I bought my Jet Boat and it was mainly used as a Duck boat, since I fish more than anything I want to get it ready so I can fish tournaments out of it. I added a motorguide trollling motor and two batterys up front first, now I have a built in Duel pro charger going in next. My next task is to figure out how to do livewell in it. I will post a pick so you can see what I'm dealing with but its mainly open and the console sits forward in it with one seat at the wheel. I'm wanting to keep it as lite as I can so I'm thinking about doing away with the seat and haveing a livewell I can sit on and drive. post some pics of what you guys have. I could use the help.

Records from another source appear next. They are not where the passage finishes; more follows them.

-- ==== Sys2Proof/Syntax/Types.lean ====
section
/-! DEFINITION. The operand types of the commands: requesters (R32, R33), the block pages of R421, the health of a stored
line (R408), what a descriptor read brings (R347, R349), and what an executing command meets from outside (R90, R352). -/

namespace Sys2Proof

/-- Who makes a register access (R32, R33, R426). -/
inductive Requester where
  | mgmt
  | pf (port : Nat)
  | vf (port i : Nat)
  | jtag
deriving DecidableEq, Repr

/-- A number for a requester: a function is `32 · port + function number` (R312, FUNC), management 64, JTAG 65. -/
def Requester.code : Requester → Nat
  | .mgmt => 64
  | .pf p => 32 * p
  | .vf p i => 32 * p + i
  | .jtag => 65

/-- The blocks that have pages (R421). -/
inductive Block where
  | foxglove | sorrel | campion | clkgen | spare | tansy | evt | hbmmap | teasel | coll | vetchFab | pcie | part | gate
  | serve | hbm | ddr | cowslip | vetch | meadow | cdma
deriving DecidableEq, Repr

/-- Every block, in the order of the table of R421. -/
def Block.all : List Block :=
  [.foxglove, .sorrel, .campion, .clkgen, .spare, .tansy, .evt, .hbmmap, .teasel, .coll, .vetchFab, .pcie, .part, .gate,
   .serve, .hbm, .ddr, .cowslip, .vetch, .meadow, .cdma]

/-- The frame index of instance 0 (R421). -/
def Block.base : Block → Nat
  | .foxglove => 0x000 | .sorrel => 0x001 | .campion => 0x002 | .clkgen => 0x003 | .spare => 0x004 | .tansy => 0x005
  | .evt => 0x006 | .hbmmap => 0x007 | .teasel => 0x008 | .coll => 0x009 | .vetchFab => 0x00A | .pcie => 0x010
  | .part => 0x020 | .gate => 0x030 | .serve => 0x040 | .hbm => 0x060 | .ddr => 0x070 | .cowslip => 0x080
  | .vetch => 0x0A0 | .meadow => 0x100 | .cdma => 0x200

/-- The number of instances (R421). -/
def Block.instances : Block → Nat
  | .pcie => 2 | .part => 16 | .gate => 16 | .serve => 16 | .hbm => 12 | .ddr => 12 | .cowslip => 12 | .vetch => 24
  | .meadow => 96 | .cdma => 96
  | _ => 1

/-- The BLOCK_TYPE code (R421). -/
def Block.typeCode : Block → Nat
  | .foxglove => 0x0801 | .sorrel => 0x0802 | .campion => 0x0701 | .clkgen => 0x0702 | .spare => 0x0803 | .tansy => 0x0502
  | .evt => 0x0503 | .hbmmap => 0x0203 | .teasel => 0x0301 | .coll => 0x0303 | .vetchFab => 0x0402 | .pcie => 0x0601
  | .part => 0x0501 | .gate => 0x0302 | .serve => 0x0304 | .hbm => 0x0201 | .ddr => 0x0202 | .cowslip => 0x0103
  | .vetch => 0x0401 | .meadow => 0x0101 | .cdma => 0x0102

/-- N_IRQ (R424). -/
def Block.nIrq : Block → Nat
  | .foxglove => 7 | .sorrel => 3 | .campion => 9 | .clkgen => 3 | .spare => 3 | .tansy => 3 | .evt => 2 | .hbmmap => 2
  | .teasel => 5 | .coll => 6 | .vetchFab => 4 | .pcie => 6 | .part => 7 | .gate => 6 | .serve => 5 | .hbm => 5
  | .ddr => 5 | .cowslip => 5 | .vetch => 6 | .meadow => 5 | .cdma => 4

/-- N_CTR (R424). -/
def Block.nCtr : Block → Nat
  | .sorrel => 1 | .clkgen => 4 | .spare => 0 | .tansy => 4 | .evt => 1 | .hbmmap => 0
  | _ => 8

/-- PERT_CAP (R417, R424). -/
def Block.pertCap : Block → Nat
  | .teasel => 0x2F | .coll => 0x67 | .hbm => 0x0B | .ddr => 0x0B | .cowslip => 0x2F | .vetch => 0x18 | .meadow => 0x27
  | .cdma => 0x0F
  | _ => 0

/-- TAGGABLE (R424). -/
def Block.taggable : Block → Bool
  | .part => true | .gate => true | .serve => true | .meadow => true | .cdma => true
  | _ => false

/-- A block page: the block and its instance. -/
structure Page where
  blk : Block
  inst : Nat
deriving DecidableEq, Repr

/-- The page's frame index (R421). -/
def Page.frame (p : Page) : Nat := p.blk.base + p.inst

/-- The page at a frame index, if one is placed there (R421, R422). -/
def Page.ofFrame (f : Nat) : Option Page :=
  (Block.all.find? (fun b => b.base ≤ f && f < b.base + b.instances)).map (fun b => { blk := b, inst := f - b.base })

/-- The page exists. -/
def Page.ok (p : Page) : Bool := p.inst < p.blk.instances

/-- Where an access is made: the control window (a function's BAR0 in its own view, or control addresses), the function's
BAR2 (R341), the event table's memory (R46), or the function's configuration space (R336, R338). -/
inductive Space where
  | control
  | bar2
  | event
  | config
  | memory
deriving DecidableEq, Repr

/-- What a stored line holds against its check code (R152, R158, R408): good, an error the code corrects, with the places it
changed, one the code detects and cannot correct, or poison. A place is a symbol of a DRAM line, and on chip 72 · word + bit, or
39 · word + bit in a wide buffer. -/
inductive Health where
  | good
  | ce (places : List Nat)
  | ue
  | poison
deriving DecidableEq, Repr

/-- An event of the world outside the spec: places of the stored line of a physical byte key change, or the line is read from a
wrong address. -/
structure Upset where
  key : Nat
  places : List Nat
  misread : Bool := false
deriving DecidableEq, Repr

/-- How a read of host memory ended (R349, R352). -/
inductive HostRead where
  | data (bytes : List Byte)
  | unsupported
  | abort
  | timeout
  | poisoned
deriving DecidableEq, Repr

/-- What a running command meets that the model does not compute: freeze beats of its feeders and its drains (R90, R127), those of the
units after its first where they differ (`more`), upsets in the stored lines, and the host's answer to a host read (R352). -/
structure Env where
  feed : Nat
  drain : Nat
  upsets : List Upset
  host : HostRead
  banks : List (Nat × Nat) := []
  more : List (Nat × Nat) := []
deriving DecidableEq, Repr

/-- What the unit at a place of a command's list of units meets: each has a handshake of its own (R88, R90). -/
def Env.unit (e : Env) (i : Nat) : Env :=
  match i with
  | 0 => e
  | i + 1 => let u := e.more.getD i (e.feed, e.drain)
    { e with feed := u.1, drain := u.2 }

/-- The same with every drain held for some more beats (R188). -/
def Env.held (e : Env) (n : Nat) : Env := { e with drain := e.drain + n, more := e.more.map (fun u => (u.1, u.2 + n)) }

/-- Nothing of the outside world meets the step. -/
def Env.quiet : Env := { feed := 0, drain := 0, upsets := [], host := .timeout }

/-- What a self-test finds in a physical unit (R405, R406): bad columns of one array, or a fault beyond column bypass or row
redundancy. Physical cells are 52 · die + index, stack engines 104 + s. -/
inductive Finding where
  | columns (phys : Nat) (arrayB : Bool) (cols : List Nat)
  | broken (phys : Nat)
deriving DecidableEq, Repr

/-- The physical unit a finding is about. -/
def Finding.phys : Finding → Nat
  | .columns ph _ _ => ph
  | .broken ph => ph

/-- A DIMM as its SPD hub describes it (R155, R156): its channel, whether it is a registered ECC DIMM of JEDEC DDR5 without
stacking, capacity in GB, ranks, ×8 organisation, and the highest transfer rate it supports in MT/s. -/
structure Dimm where
  channel : Nat
  kindOk : Bool
  gb : Nat
  ranks : Nat
  x8 : Bool
  mts : Nat
deriving DecidableEq, Repr

/-- What the lanes of a port show at an evaluation: lanes with signal, lanes whose PMD training is complete, logical lanes
locked and deskewed, and whether the order is reversed. -/
structure LaneView where
  signal : Nat
  pmd : Nat
  locked : Nat
  reversed : Bool
deriving DecidableEq, Repr

end Sys2Proof
end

Also its a 1652 with a 90/65 merc and I can run 31mph with two guys and all our heavy tackle bags and rods, and 14 gallons of gas. does that sound about right?


----------



## hotshotinn (Nov 30, 2011)

Ifit was me i would use a cooler for a live well in your boat.You can plum the cooler with a overflow with through hull fixtures and then go from there.A cooler is light and insalated already and you can then remove it when you not need it in there.Coolers come in many sizes so you will have to choose whaat one you want =D>


----------



## HoytHunter69 (Nov 30, 2011)

hotshotinn said:


> Ifit was me i would use a cooler for a live well in your boat.You can plum the cooler with a overflow with through hull fixtures and then go from there.A cooler is light and insalated already and you can then remove it when you not need it in there.Coolers come in many sizes so you will have to choose whaat one you want =D>



I was thinking about that and also the ones the sell at Cabelas? I do like the idea of being able to remove it when I want to hunt ducks or gators though.


----------



## LonLB (Nov 30, 2011)

If you go with built in, you can buy the tank from Great Lakes skipper. They sell tanks that are made to be livewells.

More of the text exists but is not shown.